* Task description
What lines in the data below mention the string "fresh"? Copy them out.

* Data section
-- ==== Sys2Proof/Machine/Regions.lean ====
section
/-! DEFINITION. Region tables: reading, checking and applying a partition's region configuration (R226-R232). -/

namespace Sys2Proof.Machine

/-- Table 8-1: an entry. -/
def parseRegion (b : Bytes) : Region :=
  { base := fieldAt b 0 6, size := fieldAt b 12 4 * 65536, mode := fieldAt b 6 1, die := bits (fieldAt b 7 1) 0 2,
    readOnly := bit (fieldAt b 7 1) 4, rowBase := fieldAt b 8 4, mask := fieldAt b 16 48, raw := b }

/-- The number of 256-byte blocks of a region, and of rows they take on each listed channel. -/
def Region.blocks (r : Region) : Nat := r.size / 256
def Region.rows (r : Region) : Nat := ceilDiv r.blocks r.channels

/-- R230: what makes an entry bad by itself. -/
def Region.bad (r : Region) : Bool :=
  decide (r.mode > 2) || fieldAt r.raw 0 2 != 0 || bits (fieldAt r.raw 7 1) 2 2 != 0 || bits (fieldAt r.raw 7 1) 5 3 != 0 ||
  (r.mode != 2 && r.mask != 0) || (r.mode == 2 && r.mask == 0) || r.size == 0 || decide (r.base + r.size > regionEnd) ||
  decide (r.rowBase + r.rows > 8323072)

/-- Whether a region uses a cell: channel and channel block. -/
def Region.uses (r : Region) (channel row : Nat) : Bool :=
  let c := r.channels
  let q := row - r.rowBase
  let w := if c ≥ 32 then c / 32 else 1
  decide (r.rowBase ≤ row) && (List.range c).any (fun k =>
    decide (q * c + k < r.blocks) && r.channel ((k + fold5 q * w) % c) == channel)

/-- Two different regions use a common cell. Every row but a region's last is used on every listed channel. -/
def Region.sharesCell (r s : Region) : Bool :=
  let lo := max r.rowBase s.rowBase
  let hi := min (r.rowBase + r.rows) (s.rowBase + s.rows)
  let chans (x : Region) : List Nat := (List.range x.channels).map x.channel
  let common := (chans r).filter (fun c => (chans s).contains c)
  decide (lo < hi) && (if lo + 1 < hi then !common.isEmpty else common.any (fun c => r.uses c lo && s.uses c lo))

/-- Two address ranges overlap. -/
def Region.meets (r s : Region) : Bool := decide (r.base < s.base + s.size) && decide (s.base < r.base + r.size)

/-- R230: the conflict of an entry with another region that is not the same region. -/
def Region.conflicts (r s : Region) : Bool := r.meets s || r.sharesCell s

/-- The region configuration that a set of register values names: COUNT, DEFAULT and the address of its table. -/
def regionCfg (cfg lo hi : Nat) : Nat × Bool × Nat := (bits cfg 0 6, bit cfg 8, lo + hi % 65536 * 2 ^ 32)

/-- The regions of a configuration, or the reason for which it is rejected (R227, R230, R231). A table that cannot be read is rejected
as a bad table (log entry 23). -/
def Dev.readRegions (d : Dev) (env : Env) (p : Nat) (k : Nat × Bool × Nat) : Except Nat (List Region) :=
  if k.1 > 32 || (k.2.1 && k.1 != 0) then .error 0x37
  else if k.2.1 then .ok [defaultRegion]
  else if k.1 = 0 then .ok []
  else match d.readStruct env p k.2.2 (64 * k.1) with
    | .error _ => .error 0x37
    | .ok b =>
      let rs := (List.range k.1).map (fun i => parseRegion ((b.drop (64 * i)).take 64))
      if rs.any Region.bad then .error 0x37 else .ok rs

/-- R230: PART_REGION_CONFLICT of a partition's new regions. -/
def Dev.regionConflict (d : Dev) (p : Nat) (rs : List Region) : Bool :=
  let pairs := (List.range rs.length).any (fun i => (List.range i).any (fun j => (rs.getD i default).conflicts (rs.getD j default)))
  pairs || (List.range 64).any (fun q => q != p && (d.part q).regions.any (fun s => rs.any (fun r => r != s && r.conflicts s)))

/-- Some active table holds a region. -/
def Dev.regionExists (d : Dev) (r : Region) : Bool := d.parts.any (fun x => x.regions.contains r)

/-- The cells of a region become undefined: it is created over cells that another region may have held (R232, log entry 24). -/
def Dev.undefineRegion (d : Dev) (r : Region) : Dev :=
  let h := (List.range r.channels).foldl (fun m j => m.undefine (cellKey (r.channel j) r.rowBase 0) (r.rows * 256) d.fresh) d.hbm
  { d with hbm := h, fresh := d.fresh + 1 }

/-- R231, R232: a partition's table is replaced. Lines of regions that no table holds any longer leave the caches without being written back. -/
def Dev.setRegions (d : Dev) (p : Nat) (rs : List Region) : Dev :=
  let made := rs.filter (fun r => !d.regionExists r)
  let had := (d.part p).regions
  let d := d.modPart p (fun x => { x with regions := rs })
  let gone := had.filter (fun r => !d.regionExists r)
  let d : Dev := { d with lines := d.lines.filter (fun l => !gone.any (fun r => r.holds (l.line * 256))) }
  made.foldl (fun d r => d.undefineRegion r) d

/-- A tensor's footprint meets a region. -/
def TensorD.meetsRegion (t : TensorD) (r : Region) : Bool :=
  t.space == 0 && (match t.footprint with
    | some (lo, hi) => decide (lo < r.base + r.size) && decide (r.base ≤ hi)
    | none => false)

/-- The command touches one of some regions: by a tensor, or by a KV page of its pool. -/
def Dev.touchesRegions (d : Dev) (c : Cmd) (rs : List Region) : Bool :=
  c.tensors.any (fun t => rs.any t.meetsRegion) ||
  (!c.pages.isEmpty && rs.any (fun r => r.holds (d.active (pgKVP c.part) 0x040 + d.active (pgKVP c.part) 0x044 % 65536 * 2 ^ 32)))

/-- The regions that a pending change of a partition's region configuration removes or alters. -/
def Dev.regionsLeaving (d : Dev) (env : Env) (p : Nat) : List Region :=
  let r (off : Nat) : Nat := d.regN (pgPART p) off
  let a (off : Nat) : Nat := d.active (pgPART p) off
  let new := regionCfg (r 0x060) (r 0x064) (r 0x068)
  if new = regionCfg (a 0x060) (a 0x064) (a 0x068) then []
  else match d.readRegions env p new with
    | .error _ => []
    | .ok rs => (d.part p).regions.filter (fun x => !rs.contains x)

end Sys2Proof.Machine
end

* Answer to this exercise
  let h := (List.range r.channels).foldl (fun m j => m.undefine (cellKey (r.channel j) r.rowBase 0) (r.rows * 256) d.fresh) d.hbm
  { d with hbm := h, fresh := d.fresh + 1 }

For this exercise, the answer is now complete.